# Bioshock 1 Problem, Bitte um Hilfe!



## sweezy1989 (5. Mai 2013)

Hallo Liebe Forengemeinde,

nach langen suchen und durchstöbern des internets ohne Erfolg wende ich mich nun an euch... Ich habe mir gestern Bioshock 1 angeschafft da ich gerne mit der Spielreihe endlich mal anfangen würde. Alles schön und gut...

Nun wollte ich es heute installieren und was ist? Scheiße -.- Nach der installation verlangt man von mir einen ?Freischaltecode?? Wobei ich aber nur einen Productkey besitze und dieser allerdings nicht der Freischaltecode zu sein scheint da er nicht Funktioniert

Copy Seite 1:

Diese Software muss vor der Benutzung aktiviert werden. Dazu wird eine SERIENNUMMER benötigt. Wenn sie bereits eine Seriennummer erhalten haben, klicken sie auf WEITER um fortzufahren. Falls sie noch keine Seriennummer erhalten haben, kontaktieren sie den Verleger dieser Software.

Copy Seite 2:

Die Online-Aktivierung kann nicht durchgeführt werden. Kontaktieren Sie den Softwarehersteller um einen Freischaltcode zu erhalten.

Dazu benötigen Sie folgende Informationen:
- Ihren Registrierungscode
- Den unten abgebildeten Anfragecode

Danach bitte kontaktieren Sie bla bla bla, um den Freischaltcode zu bekommen.

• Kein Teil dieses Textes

-- ==== Sys2Proof/Machine/Schedule.lean ====
section
/-! DEFINITION. Which step comes next: the next line of the loaded script (R77), or, with no line waiting, a free choice
among the enabled steps (R14, R71, R131; log 3). -/

namespace Sys2Proof.Machine

/-- The eight line vectors (R26). -/
def allLevels : List HallLevels := [0#3, 1#3, 2#3, 3#3, 4#3, 5#3, 6#3, 7#3]

/-- The steps enabled in a state (R71): EDGE(v) for each v other than hall_in, SNAPSHOT and RESET always, and each other
step when its guard holds. The LOOKUP rows are no steps (R135). -/
def enabledSteps (s : State) : List Instr :=
  (allLevels.filter fun v => edgeGuard v s).map .edge ++ [.snapshot, .reset] ++
    (if sampleGuard s then [.dispatchSample] else []) ++
    (if commitGuard s then [.dispatchCommit] else []) ++
    (if releaseGuard s then [.release] else [])

/-- The step that the schedule's next free choice fires. -/
def drawStep (s : State) : Instr :=
  (enabledSteps s).getD (Config.schedule s.tick % (enabledSteps s).length) .snapshot

/-- One free choice has been taken. -/
def afterDraw (s : State) : State := { s with tick := s.tick + 1 }

/-- The script's next line. -/
def nextLine (s : State) : Decoded := decode s.script

/-- The script after its next line. -/
def afterLine (rest : List Byte) (s : State) : State := { s with script := rest }

/-- Bytes put in front of the script, where the step takes its next line. -/
def placeBytes (bs : List Byte) (s : State) : State := { s with script := bs ++ s.script }

end Sys2Proof.Machine
end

Was soll ich tun? Ich bin am verzweifeln.. Habe schon alles probiert.. Das Spiel Offline zu Installieren aber da tut sich garnichts.. Kann ich diese Aktivierung irgendwie umgehen? Oder ist es generelle verarsche wenn man mal als ehrlicher Kunde ein Spiel kauft das nicht spielen zu können?
Solchein Problem wie jetzt bei Bioshock hatte ich nochnie bei einem Spiel -.-

Hatte jemand das selbe Problem?

Ich bitte um schnelle Hilfe!

PS: Mein PC läuft mit Windows 7, hatte es gerade mal an den Windows Vista PC meiner Freundin probiert und dort kann ich sofort die Seriennummer eingeben! Ist es ein Problem mit Windows 7?


----------



## Crysisheld (7. Mai 2013)

sweezy1989 schrieb:


> Hallo Liebe Forengemeinde,...


 
Hallo! 

Viell3icht stimmt was mit deinen Netzwerk Einstellungen nicht, dass du nicht aktivieren kannst, weil keine INet Verbindung besteht. Ansonsten was ist das Problem, beim Telefon Support kurz durchklingeln und sagen hallo folgendes Problem...?? 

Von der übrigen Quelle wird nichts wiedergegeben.